Applying the chain rule helps to break down complex expressions into manageable parts, allowing us to differentiate each component effectively. For instance, identifying \( u = t^2 + 4 \) allows us to focus on finding \( u' = 2t \), simplifying the differentiation of \( \ln(t^2 + 4) \) to \( \frac{2t}{t^2 + 4} \). Thus, understanding and applying the chain rule is crucial to finding derivatives of functions composed of multiple layers.

The derivative of logarithmic functions plays a pivotal role in calculus, especially when the function involves natural logarithms \( \ln(x) \). The general rule is that the derivative of \( \ln(u) \), with respect to \( x \), is \( \frac{u'}{u} \).
This formula is particularly useful because it provides a straightforward way to differentiate functions that have logarithms. We often see this in equations involving exponential growth or decay, engineering, and natural processes.

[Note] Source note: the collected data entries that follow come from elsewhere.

-- ==== Sys2Proof/Syntax.lean ====
section
/-! DEFINITION. The commands of the block, one constructor per row of spec/opcode_table.json, and their operand types.
The table gives the rows no fields; the operands are what the rule of each row names (notes/assumptions/1.md). -/

namespace Sys2Proof

/-- A TIME96 value (R33): seconds modulo 2^48, nanoseconds in [0, 999,999,999], fraction in units of 2^-16 ns. -/
structure Time96 where
  sec : Nat
  ns : Nat
  frac : Nat
  deriving DecidableEq, Repr

/-- A tile in logical coordinates (R5): island 8y + x, column, row. -/
structure TileId where
  island : Nat
  col : Nat
  row : Nat
  deriving DecidableEq, Repr

/-- A neighbour port of a tile (Table 4.1), numbered 0 to 3. -/
inductive Port where
  | n | e | s | w
  deriving DecidableEq, Repr

/-- Who runs an instruction of Table 6.4 or 8.6: a tile program's instance on a plane, or the kernel of a temper of a harbour. -/
inductive Seat where
  | tile (t : TileId) (plane : Bool)
  | temper (harbour unit : Nat)
  deriving DecidableEq, Repr

/-- The fields of an instruction word other than OP (R129). -/
structure AnvilFields where
  pn : Bool
  ps : BitVec 3
  rm : BitVec 2
  fmt : BitVec 8
  d : BitVec 4
  a : BitVec 4
  b : BitVec 4
  x : BitVec 32
  deriving DecidableEq, Repr

/-- What the SECDED check of a read reports (R371). -/
inductive ReadCheck where
  | clean
  | corrected
  /-- the 64-bit word `part` of the 256-bit word is uncorrectable -/
  | lost (part : Nat)
  deriving DecidableEq, Repr

/-- What the checks of a read of the stack report (R204): the controller's code and the on-die severity. -/
structure EccReport where
  corrected : Bool
  uncorrected : Bool
  odCorrected : Bool
  odUncorrected : Bool
  deriving DecidableEq, Repr

/-- An error that a banked cycle of a tile finds (R371): the store, the plane, the 64-bit word, and whether it is
uncorrectable. -/
inductive TileStore where
  | instr | const | work
  deriving DecidableEq, Repr

structure TileError where
  store : TileStore
  plane : Bool
  word : Nat
  lost : Bool
  deriving DecidableEq, Repr

/-- An error that a harbour scrub finds (R372, Table 17.2 kind 2): store 0 to 5, line, and whether it is uncorrectable. -/
structure SramError where
  store : Nat
  line : Nat
  lost : Bool
  deriving DecidableEq, Repr

/-- A unit of Table 17.2: kind, unit number of Table 12.12, location field. -/
structure FaultUnit where
  kind : Nat
  unit : Nat
  loc : Nat
  deriving DecidableEq, Repr

/-- What a receive lane takes next: a block after decoding, or as its deserializer or decoder has it (R56, R62, R71, R74,
R75). An `age` says how many 1/64 core cycles ago the first bit passed the deserializer (R36, R63). -/
inductive LaneBlock where
  | data (w : Word64)
  | badSync (w : Word64)
  | badControl (w : Word64)
  /-- a 66-bit block as it came, scrambled -/
  | raw (b : BitVec 66) (age : Nat)
  /-- a block that finds the elastic buffer full (R62) -/
  | overflow (w : Word64)
  /-- the 224 symbols of two interleaved codewords (R74), with the ages of the headers among their blocks -/
  | interleave (symbols : List Nat) (ages : List Nat)
  /-- the FEC decoder's next block comes out (R74) -/
  | decoded
  deriving DecidableEq, Repr

/-- What an Ethernet port sees of a frame: one that it takes, or one of those that it drops (R302). -/
inductive EthFrame where
  | whole | tagged | long | errored | fragment | pause
  deriving DecidableEq, Repr

/-- The format of a CAN frame: classical, or CAN FD with or without bit rate switching (R291). -/
inductive CanFrame where
  | classical
  | fd (switched : Bool)
  deriving DecidableEq, Repr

For the given problem, \( y_1 = \ln(t^2 + 4) \), we identify the inner function \( u = t^2 + 4 \), and find its derivative \( u' = 2t \). Using the derivative of logarithmic functions rule, the derivative of \( \ln(t^2 + 4) \) becomes \( \frac{2t}{t^2 + 4} \). This transformation highlights how the logarithmic differentiation splits the problem into finding simpler derivatives of basic functions.

Inverse trigonometric functions like \( \arctan(x) \) have unique derivatives that require careful handling, especially when they're part of more complex expressions. The general derivative of \( \arctan(u) \), where \( u \) is a function of \( x \), is \( \frac{u'}{1 + u^2} \).
In our example, we're differentiating \( y_2 = -\frac{1}{2} \arctan(t/2) \). Identifying \( u = t/2 \), we first compute its derivative, \( u' = 1/2 \). Applying the derivative rule for \( \arctan(x) \), the derivative of \( -\frac{1}{2} \arctan(t/2) \) turns into \(-\frac{1}{2} \times \frac{1/2}{1 + (t/2)^2} = -\frac{1}{4(1 + t^2/4)}\).

These derivatives are instrumental when solving problems involving inverse trigonometric functions, as they enable understanding of changes in angles and their impacts in related fields such as physics and engineering. Thus, knowing how to compute them allows you to tackle a variety of calculus problems effectively.